Research from Standard Life, part of Phoenix Group, has identified high levels of retirement apprehension among Gen X – those in their mid-40s to late 50s today – who have been caught in the gap between two pension systems.
The Retirement Voice 2024 report found that Gen X were more negative about their retirement prospects, with 54% worried their finances would not last, compared with 31% of older Baby Boomers.
Similarly, 45% said they expected to be worse off in retirement, compared to 39% of Baby Boomers still working and 29% of Millennials.
Gen X was the group most likely to be planning around pension alternatives, with 17% looking to use an inheritance, and 9% the property they currently live in to fund retirement.
38% of Gen X said they felt positive about their current financial position compared to 56% of Baby Boomers and 48% of Millennials.
Defined benefit (DB) pensions were in steady decline around the millennium when Gen X were in the early parts of their working lives.
In 2000, 9.1 million people were members of a DB pension scheme, a figure which dropped to 6.8 million by 2012.
Many of those no longer eligible for DB pensions will not have taken up a DC alternative which were far less widespread prior 2012 when auto-enrolment began to slowly roll out.
This trend was confirmed by Standard Life’s research which found Baby Boomers were almost twice as likely (39%) to be members of a DB scheme compared to Gen X (22%).
Millennials had a more optimistic outlook, with almost half (45%) feeling confident they’re saving enough to have a comfortable retirement, compared to just a third (34%) of Gen X.
This may reflect changing attitudes towards the more traditional concept of retirement, with Millennials anticipating they will have longer to build up their pension as they are more likely to expect to work beyond their state pension age than Gen X (51% and 42% respectively).
Fewer Millennials (51%) also intend to rely on the state pension as a source of income in retirement than Gen X (66%), suggesting they realise they need to take responsibility for their retirement provision and recognise the pressures on the current system.
However, Millennials felt more of the squeeze on their short-term finances, with 74% adopting a more cautious attitude towards their finances because of the cost of living issues, compared to 69% of Gen X.
Mike Ambery, retirement savings director at Standard Life, part of Phoenix Group, said: “People in their 40s and 50s were caught in the gap in our pension system with many both too young or unaware of the options in order get the full benefits of either pension system.
“As they approach retirement, they’re clearly concerned about the impact this will have on their retirement lifestyle, and understandably relying on the state pension and its indexation as well as their private pension and other income sources such as property ownership to supplement their retirement.
“In some ways it’s no surprise that Baby Boomers are broadly positive about retirement given the economic tailwinds many have enjoyed but the fact Millennials are more optimistic than Gen X suggests auto-enrolment is giving many the foundations of a retirement income.

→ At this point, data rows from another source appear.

-- ==== Sys2Proof/Laws/Ops.lean ====
section
/-! SUPPORT. One lemma per shared operation that says once what it can do. -/

namespace Sys2Proof.Machine

/-! ### Acceptance, checks, completion -/

theorem accepts_iff (s : State) (c : Nat) :
    s.accepts c = true ↔ s.terminated = false ∧ ∃ k, s.cores[c]? = some k ∧ k.run = .running := by
  unfold State.accepts
  cases h : s.cores[c]? <;> simp

/-- A ready core's command runs its body. -/
theorem issue_of_ready {s : State} {c : Core} (h : Ready s c) (body : Result) : issue s body = body := by
  have ha : s.accepts s.cur = true := (accepts_iff s s.cur).mpr ⟨h.live, c, h.core, h.running⟩
  simp [issue, h.wf, ha]

/-- A command answers a next state only on a ready core. -/
theorem issue_next {s t : State} {body : Result} (h : issue s body = .next t) :
    body = .next t ∧ ∃ c, Ready s c := by
  unfold issue at h
  split at h
  · rename_i hw
    split at h
    · rename_i ha
      obtain ⟨hl, c, hc, hr⟩ := (accepts_iff s s.cur).mp ha
      exact ⟨h, c, hw, hc, hr, hl⟩
    · cases h
  · cases h

theorem complete_eq (r : Option Word) (s : State) :
    complete r s = .next (s.onCore fun c => { c with rdata := r, status := some .ok }) := rfl

/-- `raise Fatal(code)` has the fatal outcome and nothing else. -/
theorem raiseFatal_outcome {s : State} {c : Core} (code : FatalCode) (h : s.cores[s.cur]? = some c) :
    FatalOutcome s c code (raiseFatal code s) := by
  show raiseFatal code s = _
  rw [raiseFatal, State.onCore_eq_set _ h]
  rfl

theorem withHandle_some {h : Nat} {s : State} {d : Handle} (hd : s.cfg.ht[h]? = some d) (body : Handle → Result) :
    withHandle h s body = body d := by simp [withHandle, hd]

theorem withHandle_none {h : Nat} {s : State} (hd : s.cfg.ht[h]? = none) (body : Handle → Result) :
    withHandle h s body = raiseFatal .badIndex s := by simp [withHandle, hd]

theorem withArray_some {a : Nat} {s : State} {p : PackedArray} (hp : s.cfg.pt[a]? = some p)
    (body : PackedArray → Result) : withArray a s body = body p := by simp [withArray, hp]

theorem withArray_none {a : Nat} {s : State} (hp : s.cfg.pt[a]? = none) (body : PackedArray → Result) :
    withArray a s body = raiseFatal .badIndex s := by simp [withArray, hp]

theorem withCache_some {h : Nat} {s : State} {c : Core} {v : Word} (hc : s.cores[s.cur]? = some c)
    (hv : c.cache h = some v) (body : Word → Result) : withCache h s body = body v := by
  simp [withCache, State.core_eq hc, hv]

theorem withCache_none {h : Nat} {s : State} {c : Core} (hc : s.cores[s.cur]? = some c)
    (hv : c.cache h = none) (body : Word → Result) : withCache h s body = raiseFatal .unconstructed s := by
  simp [withCache, State.core_eq hc, hv]

theorem check_holds {p : Bool} (h : p = true) (code : FatalCode) (s : State) (body : Result) :
    check p code s body = body := by simp [check, h]

theorem check_fails {p : Bool} (h : p = false) (code : FatalCode) (s : State) (body : Result) :
    check p code s body = raiseFatal code s := by simp [check, h]

/-! ### The caches -/

theorem cache_set (c : Core) {h : Nat} (hh : h < c.caches.length) (v : Word) (j : Nat) :
    Core.cache { c with caches := c.caches.set h (some v) } j = if j = h then some v else c.cache j := by
  simp only [Core.cache, List.getElem?_set]
  by_cases hj : h = j
  · subst hj; simp [hh]
  · simp [hj, Ne.symm hj]

theorem cache_set_other (c : Core) (h : Nat) (v : Word) {j : Nat} (hj : j ≠ h) :
    Core.cache { c with caches := c.caches.set h (some v) } j = c.cache j := by
  simp [Core.cache, Ne.symm hj]

/-! ### The bus -/

theorem lowBytes_lt (n : Nat) (hn : n ≤ 8) (v : Word) : (lowBytes n v).toNat < 2 ^ (8 * n) := by
  have h1 : v.toNat % 2 ^ (8 * n) < 2 ^ (8 * n) := Nat.mod_lt _ (Nat.two_pow_pos _)
  have h2 : 2 ^ (8 * n) ≤ 2 ^ 64 := Nat.pow_le_pow_right (by decide) (by omega)
  rw [lowBytes, BitVec.toNat_ofNat, Nat.mod_eq_of_lt (by omega)]
  exact h1

/-- The environment's answer has the width asked for and uses up at most one scripted answer or one free value. -/
theorem busAnswer_spec (s : State) (addr : Word) {n : Nat} (hn : n ≤ 8) :
    ∃ v a d, s.busAnswer addr n = (v, { s with answers := a, drawn := d }) ∧ v.toNat < 2 ^ (8 * n) := by
  unfold State.busAnswer
  split
  · rename_i v hv
    have h1 := Memory.readLE_lt n hv
    have h2 : 2 ^ (8 * n) ≤ 2 ^ 64 := Nat.pow_le_pow_right (by decide) (by omega)
    exact ⟨_, _, _, rfl, by rw [BitVec.toNat_ofNat, Nat.mod_eq_of_lt (by omega)]; exact h1⟩
  · split <;> exact ⟨_, _, _, rfl, lowBytes_lt n hn _⟩

/-- A bus read appends its one access and changes nothing else but the environment's answers (R45). -/
theorem memRead_spec (s : State) (addr : Word) {n : Nat} (hn : n ≤ 8) :
    ∃ v a d, memRead addr n s
        = (v, { s with answers := a, drawn := d }.onCore fun c =>
            { c with accesses := c.accesses ++ [Access.bus .read addr n v] }) ∧ v.toNat < 2 ^ (8 * n) := by
  obtain ⟨v, a, d, h, hv⟩ := busAnswer_spec s addr hn
  exact ⟨v, a, d, by simp [memRead, h], hv⟩

/-- A bus write of storage and history, or the refusal in the vector table (R46, R51). -/
theorem memWrite_spec (s : State) (addr : Word) (n : Nat) (v : Word) :
    (inVectorTable s.cfg addr n = true ∧ memWrite addr n v s = .error .vectorTableWrite) ∨
    (inVectorTable s.cfg addr n = false ∧ memWrite addr n v s
      = .ok ({ s with mem := Memory.writeLE s.mem addr.toNat n v.toNat }.onCore fun c =>
          { c with accesses := c.accesses ++ [Access.bus .write addr n v] })) := by
  unfold memWrite
  cases h : inVectorTable s.cfg addr n <;> simp

/-- A handle's width in bytes is at most 8 where the handle is well formed. -/
theorem handle_bytes_le {d : Handle} (h : d.wf = true) : d.width ≤ 64 := by
  unfold Handle.wf at h
  split at h <;> simp at h <;> omega

theorem handle_wf {cfg : Config} (h : cfg.wf = true) {i : Nat} {d : Handle} (hd : cfg.ht[i]? = some d) :
    d.wf = true := by
  simp only [Config.wf, Bool.and_eq_true, List.all_eq_true] at h
  exact h.1.1.1.1.1.1.2 d (List.mem_of_getElem? hd)

theorem packed_wf {cfg : Config} (h : cfg.wf = true) {i : Nat} {p : PackedArray} (hp : cfg.pt[i]? = some p) :
    p.wf = true := by
  simp only [Config.wf, Bool.and_eq_true, List.all_eq_true] at h
  exact h.1.1.1.1.1.2 p (List.mem_of_getElem? hp)

/-- A hardware read is exactly one access of the handle's register, and gives a W-bit value (R80). -/
theorem hwRead_spec (s : State) {d : Handle} (hd : d.wf = true) :
    ∃ v a n access, hwRead d s
        = (v, { s with answers := a, drawn := n }.onCore fun c => { c with accesses := c.accesses ++ [access] }) ∧
      v.toNat < 2 ^ d.width ∧
      ((∃ addr, d.loc = .mmio addr ∧ access = .bus .read addr (d.width / 8) v) ∨
       (∃ r, d.loc = .sysreg r ∧ access = .sys .read r v ∧ v = s.sysValue r ∧ a = s.answers ∧ n = s.drawn)) := by
  have hw := handle_bytes_le hd
  unfold hwRead
  unfold Handle.wf at hd
  split
  · rename_i addr hl
    obtain ⟨v, a, n, h, hv⟩ := memRead_spec s addr (n := d.width / 8) (by omega)
    refine ⟨v, a, n, _, h, ?_, .inl ⟨addr, hl, rfl⟩⟩
    rw [hl] at hd
    have : 8 * (d.width / 8) = d.width := by
      simp at hd; omega
    rwa [this] at hv
  · rename_i r hl
    refine ⟨_, s.answers, s.drawn, _, rfl, ?_, .inr ⟨r, hl, rfl, rfl, rfl, rfl⟩⟩
    rw [hl] at hd
    simp at hd
    rw [hd]
    exact (s.sysValue r).isLt

/-! ### INITEXC -/

/-- A field write of value zero over a whole four-bit MASK leaves zero. -/
theorem unmasked_value (m : BitVec 4) :
    BitVec.ofNat 64 (insertField 64 (BitVec.setWidth 64 m <<< 6).toNat 6 4 0) = 0 := by
  have : ∀ m : BitVec 4, BitVec.ofNat 64 (insertField 64 (BitVec.setWidth 64 m <<< 6).toNat 6 4 0) = 0 := by decide
  exact this m

/-- Setting the four routing bits keeps every other bit (R110). -/
theorem routed_value (t : Word) :
    BitVec.ofNat 64 ((t.toNat &&& complementOf 64 routingBits) ||| routingBits) = t ||| 0x40E := by
  apply BitVec.eq_of_toNat_eq
  have h1 : (t.toNat &&& complementOf 64 routingBits) ||| routingBits = t.toNat ||| routingBits := by
    apply Nat.eq_of_testBit_eq
    intro i
    simp only [Nat.testBit_or, Nat.testBit_and, complementOf]
    by_cases hi : i < 64
    · rw [show 2 ^ 64 - 1 - routingBits = 2 ^ 64 - (routingBits + 1) by decide,
        Nat.testBit_two_pow_sub_succ (by decide)]
      cases t.toNat.testBit i <;> cases routingBits.testBit i <;> simp [hi]
    · rw [Nat.testBit_lt_two_pow (x := t.toNat) (Nat.lt_of_lt_of_le t.isLt (Nat.pow_le_pow_right (by decide) (by omega)))]
      simp
  rw [h1, BitVec.toNat_ofNat, BitVec.toNat_or, Nat.mod_eq_of_lt]
  · rfl
  · exact Nat.or_lt_two_pow t.isLt (by decide)

/-- Step 3 of INITEXC, all at once (R110). -/
theorem unmaskAll_spec {s : State} {c : Core} (hc : s.cores[s.cur]? = some c) :
    unmaskAll s = s.onCore fun k => { k with
      mask := 0, accesses := k.accesses ++ [.sys .read .mask c.maskValue, .sys .write .mask 0] } := by
  simp only [unmaskAll, sysRead, sysWrite, State.sysValue, State.core_eq hc, Core.maskValue, unmasked_value,
    State.onCore_onCore]
  simp [Core.withSys]

/-- Step 2 of INITEXC, all at once (R110). -/
theorem initRouting_spec {s : State} {c : Core} (hc : s.cores[s.cur]? = some c) :
    initRouting s = s.onCore fun k => { k with
      trapctl := c.trapctl ||| 0x40E, spsel := 1,
      accesses := k.accesses ++ [.sys .read .trapctl c.trapctl, .sys .write .trapctl (c.trapctl ||| 0x40E),
        .sys .write .spsel 1] } := by
  simp only [initRouting, sysRead, sysWrite, State.sysValue, State.core_eq hc, routed_value, State.onCore_onCore]
  simp [Core.withSys]
/-! ### Traps -/

/-- The handler recovers the group and class codes from the tag (R143, R144). -/
theorem tagGroup_trapTag (cfg : Config) (g : Group) (k : TrapClass) :
    tagGroup (trapTag cfg g k) = groupCode cfg g := by
  have : ∀ a b : BitVec 4, tagGroup ((BitVec.setWidth 8 a <<< 4) ||| BitVec.setWidth 8 b) = a := by decide
  exact this _ _

theorem tagClass_trapTag (cfg : Config) (g : Group) (k : TrapClass) :
    tagClass (trapTag cfg g k) = classCode cfg k := by
  have : ∀ a b : BitVec 4, tagClass ((BitVec.setWidth 8 a <<< 4) ||| BitVec.setWidth 8 b) = b := by decide
  exact this _ _

/-- A trap where the vector is undefined: FAULTED, nothing else (R142). -/
theorem takeTrap_undefined {s : State} {c : Core} (k : TrapClass) (e : TrapRecord) (hc : s.cores[s.cur]? = some c)
    (hv : c.vectorDefined s.cfg = false) : takeTrap k e s = s.setRun .faulted := by
  simp [takeTrap, State.core_eq hc, hv]

/-- A trap where the vector is defined: entry, stub, handler, report, halt (R140 to R144). -/
theorem takeTrap_defined {s : State} {c : Core} (k : TrapClass) (e : TrapRecord) (hc : s.cores[s.cur]? = some c)
    (hv : c.vectorDefined s.cfg = true) :
    takeTrap k e s =
      let g := c.trapGroup e.origin
      let c' : Core := { (c.enterTrap k e).stub (trapTag s.cfg g k) with
        accesses := c.accesses ++ [.sys .read .elr e.elr, .sys .read .esr e.esr, .sys .read .far e.far],
        diag := c.diag ++ [.trapReport (groupCode s.cfg g) (classCode s.cfg k) e.elr e.esr e.far],
        run := .halted }
      { s with cores := s.cores.set s.cur c' } := by
  have h0 : ∀ f : Core → Core, (s.onCore f).core = f c := fun f => State.onCore_core f hc
  have ht : ∀ b : BitVec 8, BitVec.setWidth 8 (BitVec.setWidth 64 b) = b := by decide
  simp only [takeTrap, State.core_eq hc, hv, if_true, trapHandler, sysRead, State.sysValue, State.onCore_onCore, h0,
    Core.stub_arg0, ht, tagGroup_trapTag, tagClass_trapTag]
  rw [State.onCore_eq_set _ hc]
  simp [Core.stub, Core.enterTrap]

/-! ### Boot -/

/-- The boot transition of core `s.cur`, all at once (R121, R122). -/
theorem bootCore_spec (s : State) :
    bootCore s = s.onCore fun k =>
      let id := s.coreId s.cur
      let read : Access := .sys .read .coreid (s.cfg.coreidRaw.getD s.cur 0)
      let k1 := k.setSP (stackTop s.cfg id)
      let k2 := if s.cfg.passCoreid then k1.setArg0 id else k1
      { k2.setPc s.cfg.entry with
        accesses := k.accesses ++ (if s.cfg.passCoreid then [read] else [read, read]),
        diag := k.diag ++ (if id = 0 then [] else [.coreReport id]),
        run := if id = 0 then .running else .halted } := by
  by_cases hp : s.cfg.passCoreid <;> by_cases hi : s.coreId s.cur = 0 <;>
    simp [bootCore, bootSequence, bootGate, sysRead, State.sysValue, hp, State.coreId] <;>
    simp [State.coreId] at hi <;> simp [hi] <;> congr 1 <;> funext k <;>
    simp [Core.setSP, Core.dedicatedStack] <;> split <;> simp

end Sys2Proof.Machine
end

“The challenge for this younger group is more around how to build financial resilience in the short-term and the issue of getting on the property ladder.”
Standard Life calculations found that someone who began working full-time with a salary of £25,000 per year and paid the minimum monthly auto-enrolment contributions of 8% (5% employee, 3% employer) from age of 22, with no breaks, could amass a total retirement fund of £192,000 in today’s prices at the age of 66, adjusted for 2% inflation over the course of their career.
However, someone who chose to increase their contributions by 3% to a total of 11% (8% employee, 3% employer) from the age of 45 could build up a pot of £224,000 in today’s prices by the same age, £32,000 more.
Someone starting to save at the age of 45, with no prior pension savings, could build up a pot of £190,000 in real terms by raising their contributions by 10% to 18% in total (15% employee, 3% employer) – almost the same level of savings as someone who had saved at the minimum level since the age of 22.
Ambery said: “While it will always be beneficial to save into a pension from as young an age as possible, boosting your pot later in life can still make a difference and benefit from tax efficiencies in saving.
“Forecasts predict the years 2040 to 2044 will be a crisis point with the highest number of under-savers entering retirement.
“Given many Gen X will be retiring during this period, it’s especially important that those who can afford to do so, top up contributions or make one off payments even as they approach retirement as this can help improve finances stretch further and improve retirement outcomes.”